Question

Consider a tank that contains a saturated liquid vapor mixture of water in equilibrium. Some vapor is now allowed to escape the tank at constant temperature and pressure. Will this disturb the phase equilibrium and cause some of the liquid to evaporate?

Short answer

Answer: Yes, allowing vapor to escape the tank will disturb the phase equilibrium and cause some liquid to evaporate. This happens because the system aims to re-establish equilibrium by either increasing the rate of evaporation and/or decreasing the rate of condensation.

Step-by-step solution

Understand the behavior of saturated mixtures in equilibrium

When a saturated liquid-vapor mixture is in equilibrium, it means that the rate of evaporation of water molecules from the liquid phase equals the rate of condensation of water molecules back into the liquid phase from the vapor phase. This balance is maintained by the constant temperature and pressure in the system.

Analyze the effect of vapor escaping the tank

When the vapor is allowed to escape the tank, the balance between evaporation and condensation is disrupted. The loss of vapor results in a decrease in the number of water molecules in the vapor phase, which would tend to disrupt the phase equilibrium.

Determine the response of the system to the disturbance

Since the number of water molecules in the vapor phase has decreased, it means that the rate of evaporation must increase, and/or the rate of condensation must decrease, in order to re-establish phase equilibrium at the same temperature and pressure. This implies that some of the liquid water must evaporate, increasing the mole fraction of the water vapor in the system, ultimately re-establishing the equilibrium between the liquid and vapor phases.

Conclusion

Allowing vapor to escape the tank at constant temperature and pressure will disturb the phase equilibrium and cause some of the liquid to evaporate. This is because the system needs to compensate for the loss of vapor molecules by increasing the rate of evaporation and/or decreasing the rate of condensation in order to maintain phase equilibrium under the given conditions.

Key concepts

Saturated Liquid-Vapor Mixture

Understanding a saturated liquid-vapor mixture is essential when dealing with substances that can exist in both liquid and gaseous phases under certain conditions of temperature and pressure. A classic example involves a closed container partly filled with water and the space above the water occupied by water vapor. In this enclosed system, water molecules are continuously evaporating and condensing.

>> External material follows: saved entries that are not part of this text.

-- ==== Sys2Proof/Safety.lean ====
section
/-! DEFINITION. What claims are stated in terms of: the observation and the good end of a run (spec 00_scope.md
R11, 70_reset_and_hazards.md R109), the invariants of the block (10_state.md R13, R18, R21, R22; 44_serializer.md
R87), the register words it may produce (30_encoding.md R56), and when a timed event list meets the bounds of
44_serializer.md R85. -/

namespace Sys2Proof.Machine

/-! ### Runs -/

/-- The observation of a run: pin events, responses, `FAULT` (R11). -/
structure Observation where
  events : List PinEvent
  responses : List Response
  fault : FaultCode
  deriving DecidableEq, Repr

def State.observe (s : State) : Observation :=
  { events := s.events, responses := s.responses, fault := s.fault }

/-- "The run is good when FAULT = 0 at its end" (R109). -/
def State.Good (s : State) : Prop := s.fault = .none

/-- The power-on state with a list of command words issued. -/
def State.issued (cs : List (BitVec 68)) : State :=
  { State.reset with issue := cs.map Issue.command }

/-- A run: the power-on state followed by a finite list of commands, each executed to completion (R109). -/
def runCommands (cs : List (BitVec 68)) : Result :=
  Host.Core.run Sys2Proof.core cs.length (State.issued cs)

/-! ### Invariants -/

/-- The next item of the issue stream is not a register word: the block runs commands only (R106). -/
def State.NextIsCommand (s : State) : Prop := ∀ w rest, s.issue ≠ Issue.busWord w :: rest

/-- `REG[i][2:0] = i` for each `i` in 0..5 (R13). -/
def AddressesOk (r : RegFile) : Prop := ∀ i : RegIx, addrOf (r.get i) = i.addr

/-- The bus-idle levels of `LE` and `CLK` (R18, R80). -/
structure BusIdle (b : Bus) : Prop where
  le : b.pins.le = some true
  clk : b.pins.clk = some false

/-- What holds at a command boundary once `INIT` has completed. -/
structure Initialised (s : State) : Prop where
  /-- The reference is within its bounds (R14). -/
  refMin : hw.refMinHz ≤ s.S.ref
  refMax : s.S.ref ≤ hw.refMaxHz
  /-- The output frequency is in range (R14). -/
  fout : InRange s.S.fout
  /-- `REG[i] = Compose(i, S, FreqCalc(S.fout, S.ref))` (R22). -/
  consistent : ∃ c, freqCalc hw s.S.fout s.S.ref = .ok c ∧ s.reg = composeAll hw s.S c
  /-- `LE` = 1 and `CLK` = 0 (R18). -/
  idle : BusIdle s.bus
  /-- Chip-enable is asserted (R18, R88). -/
  ce : s.bus.pins.ce = some hw.ceOn
  /-- `DEV_REG[i] = REG[i]` (R87). -/
  receiver : s.bus.dev.reg = s.reg

/-- What holds at a command boundary before `INIT` has completed: no line is driven, nothing has been
emitted, no frequency is programmed (R18, R25). -/
structure Fresh (s : State) : Prop where
  le : s.bus.pins.le = none
  clk : s.bus.pins.clk = none
  data : s.bus.pins.data = none
  ce : s.bus.pins.ce = none
  events : s.events = []
  fout : s.S.fout = 0

/-- The invariant of command boundaries. -/
structure Inv (s : State) : Prop where
  /-- The serializer is `Idle` (R21). -/
  serIdle : s.ser = .idle
  initialised : s.inited = true → Initialised s
  fresh : s.inited = false → Fresh s

/-! ### What statements about commands share -/

/-- An initialised block that is not faulted, at a command boundary: where the host's commands have
their effect (R92, R93, R105). -/
structure State.Accepts (s : State) : Prop where
  serIdle : s.ser = .idle
  noFault : s.fault = .none
  inited : s.inited = true

/-- The pin events of whole words sent one after another (R28, R83). -/
def sentWords (ws : List Word) : List PinEvent := ws.flatMap wordEvents

/-- The words of a full update of a register file, in the order of R34. -/
def fullUpdateWords (r : RegFile) : List Word := [r.r5, r.r4, r.r3, r.r2, r.r1, r.r0]

/-- What a setting command leaves: settings `S'`, the field `[hi:lo]` of register `i` holding `v` with
every other bit of every register as before, that one word sent, response (1, 0), and everything else
of the block as before (R73 to R76, R84). -/
structure SettingDone (s t : State) (S' : Settings) (i : RegIx) (hi lo v : Nat) : Prop where
  settings : t.S = S'
  field : ∀ k, (t.reg.get i).getLsbD k
    = if lo ≤ k ∧ k ≤ hi then v.testBit (k - lo) else (s.reg.get i).getLsbD k
  others : ∀ j, j ≠ i → t.reg.get j = s.reg.get j
  events : t.events = s.events ++ wordEvents (t.reg.get i)
  pins : t.bus.pins =
    { le := some true, clk := some false, data := some ((t.reg.get i).getLsbD 0),
      ce := s.bus.pins.ce }
  respOk : t.respOk = true
  respVal : t.respVal = 0
  responses : t.responses = s.responses ++ [{ ok := true, val := 0 }]
  inited : t.inited = s.inited
  fault : t.fault = s.fault
  ser : t.ser = s.ser
  issue : t.issue = s.issue
  ldIn : t.ldIn = s.ldIn
  ldDraws : t.ldDraws = s.ldDraws

/-- The code `FAULT` holds after a command, by the check order of R93. A register word is no command. -/
def faultByCheckOrder (i : Instr) (s : State) : FaultCode :=
  if s.fault ≠ .none then s.fault
  else match i with
    | .reserved _ _ => .badOp
    | .init arg =>
      if s.inited then .reinit
      else if arg.toInt < 67139 ∨ 29333333 < arg.toInt then .refRange
      else .none
    | .setFreq arg =>
      if s.inited = false then .notInit
      else if ¬ InRange arg.toInt then .none
      else match freqCalc hw arg.toInt s.S.ref with
        | .error code => code
        | .ok _ => .none
    | .setPower _ => if s.inited then .none else .notInit
    | .enableOutput _ => if s.inited then .none else .notInit
    | .setPhase _ => if s.inited then .none else .notInit
    | .setLowNoise _ => if s.inited then .none else .notInit
    | .getFreq _ => if s.inited then .none else .notInit
    | .isLocked _ => if s.inited then .none else .notInit
    | .disableOutput => if s.inited then .none else .notInit
    | .setLowSpur => if s.inited then .none else .notInit
    | .reg0IntFrac _ => .none
    | .reg1PhaseModPrescaler _ => .none
    | .reg2NoiseRefMux _ => .none
    | .reg3PowerCp _ => .none
    | .reg4RfdivBscOuten _ => .none
    | .reg5LdPin _ => .none
    | .regAddr67 _ => .none

/-! ### Register words the block may produce (R46 to R51, R56) -/

/-- The static and reserved fields are as the block writes them and the dynamic fields hold values it
can compute, at the parameters of this hardware. -/
def BlockProduces : Instr → Prop
  | .reg0IntFrac f => f.rsvd = 0 ∧ f.frac.toNat ≤ 1000
  | .reg1PhaseModPrescaler f => f.rsvd = 0 ∧ f.phaseAdj = 0 ∧ f.mod = 1000
  | .reg2NoiseRefMux f =>
    f.rsvd = 0 ∧ f.lowSpur ≠ f.lowNoise ∧ f.muxout = 0b110 ∧ f.refDoubler = 0 ∧ f.refDiv2 = 0
      ∧ f.rCounter = 1 ∧ f.doubleBuffer = 0 ∧ f.cpCurrent = 0b0111 ∧ f.ldf = 0 ∧ f.ldp = 0
      ∧ f.pdPolarity = 1 ∧ f.powerDown = 0 ∧ f.cpThreeState = 0 ∧ f.counterReset = 0
  | .reg3PowerCp f =>
    f.rsvdHi = 0 ∧ f.bscMode = 0 ∧ f.abp = 0 ∧ f.chargeCancel = 0 ∧ f.rsvdMid = 0 ∧ f.csr = 0
      ∧ f.rsvdLo = 0 ∧ f.clkDivMode = 0 ∧ f.clkDivHi = 37
  | .reg4RfdivBscOuten f =>
    f.rsvd = 0 ∧ f.fbSelect = 1 ∧ f.rfDivSel.toNat ≤ 6 ∧ 1 ≤ f.bscDiv.toNat
      ∧ f.vcoPowerDown = 0 ∧ f.mtld = 0 ∧ f.auxSelect = 0 ∧ f.auxEnable = 0 ∧ f.auxPower = 0
      ∧ f.rfPower = 0b11
  | .reg5LdPin f =>
    f.rsvdHi = 0 ∧ f.ldPinMode = 0b01 ∧ f.rsvd21 = 0 ∧ f.rsvdOnes = 0b11 ∧ f.rsvdLo = 0
  | .regAddr67 _ => False
  | .init _ => False
  | .setFreq _ => False
  | .setPower _ => False
  | .enableOutput _ => False
  | .setPhase _ => False
  | .setLowNoise _ => False
  | .getFreq _ => False
  | .isLocked _ => False
  | .reserved _ _ => False
  | .disableOutput => False
  | .setLowSpur => False

/-! ### Timed event lists (R85) -/

/-- A pin event with the time it happens at, in the unit of the bounds of R85. -/
structure TimedEvent where
  event : PinEvent
  time : Nat
  deriving DecidableEq, Repr

/-- The first later event that satisfies `p`, if there is one, is at least `bound` after `e`. -/
def DelayedUntil (bound : Nat) (p : PinEvent → Bool) (e : TimedEvent) (rest : List TimedEvent) : Prop :=
  match rest.find? fun f => p f.event with
  | some f => e.time + bound ≤ f.time
  | none => True

/-- The bound of R85 that starts at an event. -/
def MeetsBound (e : TimedEvent) (rest : List TimedEvent) : Prop :=
  match e.event.line, e.event.level with
  | .data, _ => DelayedUntil Config.tSetup (fun f => f.line == .clk && f.level) e rest
  | .clk, true => DelayedUntil Config.tClkHigh (fun f => f.line == .clk && !f.level) e rest
  | .clk, false =>
    DelayedUntil Config.tClkLow (fun f => (f.line == .clk || f.line == .le) && f.level) e rest
  | .le, true => DelayedUntil Config.tLeHold (fun f => f.line == .le && !f.level) e rest
  | .le, false => True
  | .ce, _ => True

/-- A timed event list is in order of time and meets every bound of R85. -/
def RespectsTiming : List TimedEvent → Prop
  | [] => True
  | e :: rest => (∀ f ∈ rest, e.time ≤ f.time) ∧ MeetsBound e rest ∧ RespectsTiming rest

end Sys2Proof.Machine
end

At saturation point, the rate of evaporation equals the rate of condensation, leading to phase equilibrium in the mixture. It's a delicate balance - a dynamic process where individual molecules transition between phases, but the overall quantity in each phase remains constant. No net increase in vapor or liquid will be observed as long as the temperature and pressure are unaltered. This state is characteristic of a saturated liquid-vapor mixture.

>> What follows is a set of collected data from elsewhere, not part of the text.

-- ==== Sys2Proof/Laws/PerInstr.lean ====
section
/-! SUPPORT. One fact per constructor of Instr: the encoded word matches its row of spec/opcode_table.json. -/

namespace Sys2Proof.Laws.MatchesTableRow

/-- The mask and match of an instruction's row of spec/opcode_table.json, at its format's width. -/
def Row : Issue → BitVec 68 → BitVec 68 → Word → Word → Prop
  | .command w, mask, value, _, _ => w &&& mask = value
  | .busWord w, _, _, mask, value => w &&& mask = value

/-- The word of a command row under `mask` is `value`. -/
abbrev CommandRow (i : Instr) (mask value : BitVec 68) : Prop := Row (encode i) mask value 1 0

/-- The word of a register-word row under `mask` is `value`. -/
abbrev WordRow (i : Instr) (mask value : Word) : Prop := Row (encode i) 1 0 mask value

/-- The encoded word of an instruction has its row's fixed bits. -/
def Statement (i : Instr) : Prop :=
  match i with
  | .init _ => CommandRow i 0xF0000000000000000 0x00000000000000000
  | .setFreq _ => CommandRow i 0xF0000000000000000 0x10000000000000000
  | .setPower _ => CommandRow i 0xF0000000000000000 0x20000000000000000
  | .enableOutput _ => CommandRow i 0xF0000000000000000 0x30000000000000000
  | .setPhase _ => CommandRow i 0xF0000000000000000 0x40000000000000000
  | .setLowNoise _ => CommandRow i 0xF0000000000000000 0x50000000000000000
  | .getFreq _ => CommandRow i 0xF0000000000000000 0x60000000000000000
  | .isLocked _ => CommandRow i 0xF0000000000000000 0x70000000000000000
  | .reserved _ _ => CommandRow i 0x80000000000000000 0x80000000000000000
  | .disableOutput => CommandRow i 0xFFFFFFFFFFFFFFFFF 0x30000000000000000
  | .setLowSpur => CommandRow i 0xFFFFFFFFFFFFFFFFF 0x50000000000000000
  | .reg0IntFrac _ => WordRow i 0x7 0x0
  | .reg1PhaseModPrescaler _ => WordRow i 0x7 0x1
  | .reg2NoiseRefMux _ => WordRow i 0x7 0x2
  | .reg3PowerCp _ => WordRow i 0x7 0x3
  | .reg4RfdivBscOuten _ => WordRow i 0x7 0x4
  | .reg5LdPin _ => WordRow i 0x7 0x5
  | .regAddr67 _ => WordRow i 0x6 0x6

/-- The operation code of a command word, under the mask of its four bits. -/
theorem commandWord_and_mask (op : BitVec 4) (arg : Arg) :
    commandWord op arg &&& 0xF0000000000000000 = op ++ (0 : Arg) := by
  rw [show (0xF0000000000000000 : BitVec 68) = (0xF#4 ++ (0 : Arg) : BitVec 68) from rfl, commandWord,
    BitVec.and_append]
  congr 1
  · revert op; decide
  · simp

/-- The address of a register word, under the mask of its three bits. -/
theorem append_addr_and_mask (hi : BitVec 29) (a : BitVec 3) :
    (hi ++ a : Word) &&& 0x7 = (0 : BitVec 29) ++ a := by
  rw [show (0x7 : Word) = ((0 : BitVec 29) ++ 0b111#3 : Word) from rfl, BitVec.and_append]
  congr 1
  · simp
  · revert a; decide

theorem init (arg : Arg) : Statement (.init arg) := commandWord_and_mask _ arg
theorem setFreq (arg : Arg) : Statement (.setFreq arg) := commandWord_and_mask _ arg
theorem setPower (arg : Arg) : Statement (.setPower arg) := commandWord_and_mask _ arg
theorem enableOutput (arg : Arg) : Statement (.enableOutput arg) := commandWord_and_mask _ arg
theorem setPhase (arg : Arg) : Statement (.setPhase arg) := commandWord_and_mask _ arg
theorem setLowNoise (arg : Arg) : Statement (.setLowNoise arg) := commandWord_and_mask _ arg
theorem getFreq (arg : Arg) : Statement (.getFreq arg) := commandWord_and_mask _ arg
theorem isLocked (arg : Arg) : Statement (.isLocked arg) := commandWord_and_mask _ arg

theorem reserved (code : BitVec 3) (arg : Arg) : Statement (.reserved code arg) := by
  show commandWord (0b1#1 ++ code) arg &&& 0x80000000000000000 = 0x80000000000000000
  rw [show (0x80000000000000000 : BitVec 68) = (0x8#4 ++ (0 : Arg) : BitVec 68) from rfl, commandWord,
    BitVec.and_append]
  congr 1
  · revert code; decide
  · simp

theorem disableOutput : Statement .disableOutput := rfl
theorem setLowSpur : Statement .setLowSpur := rfl

theorem reg0IntFrac (f : Reg0Word) : Statement (.reg0IntFrac f) := append_addr_and_mask _ _
theorem reg1PhaseModPrescaler (f : Reg1Word) : Statement (.reg1PhaseModPrescaler f) :=
  append_addr_and_mask _ _
theorem reg2NoiseRefMux (f : Reg2Word) : Statement (.reg2NoiseRefMux f) := append_addr_and_mask _ _
theorem reg3PowerCp (f : Reg3Word) : Statement (.reg3PowerCp f) := append_addr_and_mask _ _
theorem reg4RfdivBscOuten (f : Reg4Word) : Statement (.reg4RfdivBscOuten f) :=
  append_addr_and_mask _ _
theorem reg5LdPin (f : Reg5Word) : Statement (.reg5LdPin f) := append_addr_and_mask _ _

theorem regAddr67 (f : Reg67Word) : Statement (.regAddr67 f) := by
  show (f.rest ++ 0b11#2 ++ f.addrLow : Word) &&& 0x6 = 0x6
  rw [show (0x6 : Word) = ((0 : BitVec 29) ++ 0b11#2 ++ 0#1 : Word) from rfl, BitVec.and_append,
    BitVec.and_append]
  simp

end Sys2Proof.Laws.MatchesTableRow
end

When the equilibrium is disturbed, such as by allowing vapor to escape, the system responds to reinstate balance. This automatic adjustment highlights the system's inherent drive to maintain equilibrium, which will be further discussed when exploring thermodynamic equilibrium.

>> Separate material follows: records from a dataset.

/-- V-ENC-4, V-ENC-5, V-ENC-6. -/
theorem test_compose :
    compose hw .r4 { stateA.S with outen := false } { calcOf hw 35000000 25000000 with d := 6, bsc := 200 }
        = 0x00EC803C
      ∧ compose hw .r0 stateA.S { calcOf hw 35000000 25000000 with int := 65535, frac := 680 } = 0x7FFF9540
      ∧ compose hw .r1 { stateA.S with phase := 4095 } { calcOf hw 35000000 25000000 with p := true }
        = 0x0FFF9F41 := by decide

/-! ### Witnesses: states that meet the hypotheses of the obligations -/

theorem stateA_accepts : stateA.Accepts := ⟨rfl, rfl, rfl⟩

/-- State A is a command boundary of a good run. -/
theorem stateA_inv : Inv stateA where
  serIdle := rfl
  initialised _ :=
    { refMin := by decide
      refMax := by decide
      fout := by decide
      consistent := ⟨calcOf hw 100000000 25000000, by decide, by decide⟩
      idle := ⟨rfl, rfl⟩
      ce := rfl
      receiver := rfl }
  fresh h := by cases h

theorem stateA_addressesOk : AddressesOk stateA.reg := by
  intro i; cases i <;> rfl

/-- The settings commands, the status commands and `SET_FREQ` out of range (both sides) at State A. -/
theorem witness_accepts_and_out_of_range :
    stateA.Accepts ∧ (34999999 : Arg).toInt < 35000000 ∧ 4400000000 < (4400000001 : Arg).toInt :=
  ⟨stateA_accepts, by decide, by decide⟩

/-- StepExecutesTheNextIssuedItem: each clause. -/
theorem witness_step_clauses :
    (stateA.ser = .idle ∧ stateA.issue = [])
      ∧ ({ stateA with issue := [.command 0] }.ser = .idle
        ∧ { stateA with issue := [.command 0] }.issue = Issue.command 0 :: [])
      ∧ (serBegin 0x00580005 stateA).ser = .shifting 0x00580005 31 .setData := ⟨⟨rfl, rfl⟩, ⟨rfl, rfl⟩, rfl⟩

/-- DecodeAfterEncode. -/
theorem witness_wellFormed :
    Instr.WellFormed (.enableOutput 1) = true ∧ Instr.WellFormed .disableOutput = true
      ∧ Instr.WellFormed (.regAddr67 { rest := 0, addrLow := 1 }) = true := by decide

/-- InsertWritesExactlyItsField: the widest and the narrowest field, and each way out of the condition. -/
theorem witness_insert_condition :
    (3 ≤ 3 ∧ 3 ≤ 31 ∧ 31 ≤ 31 ∧ 2 ^ 29 - 1 < 2 ^ (31 - 3 + 1)) ∧ (3 ≤ 5 ∧ 5 ≤ 5 ∧ 5 ≤ 31 ∧ 1 < 2 ^ (5 - 5 + 1))
      ∧ ¬ (3 ≤ 2 ∧ 2 ≤ 5 ∧ 5 ≤ 31 ∧ 0 < 2 ^ (5 - 2 + 1)) ∧ ¬ (3 ≤ 5 ∧ 5 ≤ 5 ∧ 5 ≤ 31 ∧ 2 < 2 ^ (5 - 5 + 1)) := by
  decide

/-- ComposedWordsHoldTheirFields: the upper bounds. -/
theorem witness_compose_bounds :
    ∃ c : Calc, 0 ≤ c.int ∧ c.int < 65536 ∧ 0 ≤ c.frac ∧ c.frac < 4096 ∧ c.d < 8 ∧ 0 ≤ c.bsc ∧ c.bsc < 256 :=
  ⟨{ d := 7, vco := 0, pfd := 1, int := 65535, frac := 4095, p := true, bsc := 255 }, by decide⟩

/-- BaselineIsComposed. -/
theorem witness_baseline :
    ∃ (S : Settings) (c : Calc), S.pwr = 3 ∧ S.outen = true ∧ S.lownoise = true ∧ S.phase = 0
      ∧ c.int = 88 ∧ c.frac = 0 ∧ c.p = false ∧ c.d = 5 ∧ c.bsc = 200 :=
  ⟨stateA.S, { d := 5, vco := 2200000000, pfd := 25000000, int := 88, frac := 0, p := false, bsc := 200 },
    by decide⟩
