-- ==== Sys2Proof/Machine/Cfg.lean ====
section
/-! DEFINITION. CFG (spec 41_command_and_none.md R123). -/

namespace Sys2Proof.Machine

/-- CFG sel (41_command_and_none.md R123, 60_exceptions.md R181). -/
def execCfg (sel : BitVec 8) (s : State) : Host.Outcome State Fault Refusal :=
  .next <|
    match selectorScheme sel with
    | some scheme => (s.setCodec true scheme).commitOk [] 0 none
    | none => (s.setCodec false .passThrough).raiseErr .configError

end Sys2Proof.Machine
end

Evaporation and Condensation Rates

The rates of evaporation and condensation are pivotal in understanding phase changes in a system. Evaporation is the process where molecules transition from the liquid to the vapor state, typically on the surface of the liquid. For water in a closed container, as the temperature increases, more water molecules gain the energy needed to overcome intermolecular forces and become vapor.

In contrast, condensation is the reverse process, where vapor molecules lose energy, bond together, and transition back to the liquid state. In a saturated liquid-vapor mixture, these two rates are equal, resulting in no net change in the amount of liquid or vapor - a key aspect of phase equilibrium.

If vapor is removed from the system (like from the exercise described), the condensation rate temporarily exceeds evaporation, disturbing equilibrium. The system will react by accelerating evaporation to restore the balance of evaporation and condensation rates, thereby upholding the principle that systems tend to move towards equilibrium.

Thermodynamic Equilibrium

Thermodynamic equilibrium is a broad concept referring to a state where all macroscopic changes have ceased in a system, indicating a balance in various types of equilibria, including mechanical, thermal, and phase equilibrium. Concerning phase equilibrium specifically, a system reaches this state when the properties such as temperature and pressure are uniform throughout and no further changes occur in phase proportions without external interference.

From our exercise, when vapor is allowed to escape from a tank containing a saturated liquid-vapor mixture, the phase equilibrium is indeed disrupted. However, thermodynamic systems inherently strive to return to equilibrium. When the vapor leak occurs, adjustments in the rates of evaporation and condensation take place, prompting the liquid to evaporate and hence counteract the disturbance.

This example illustrates how dynamic processes within the thermodynamic framework are self-regulating to maintain equilibrium conditions. It is fundamental to understand that maintaining equilibrium doesn't necessarily mean that the microscale actions (like molecules evaporating or condensing) cease; instead, they continue in a balanced way that sustains the overall stable condition of the system.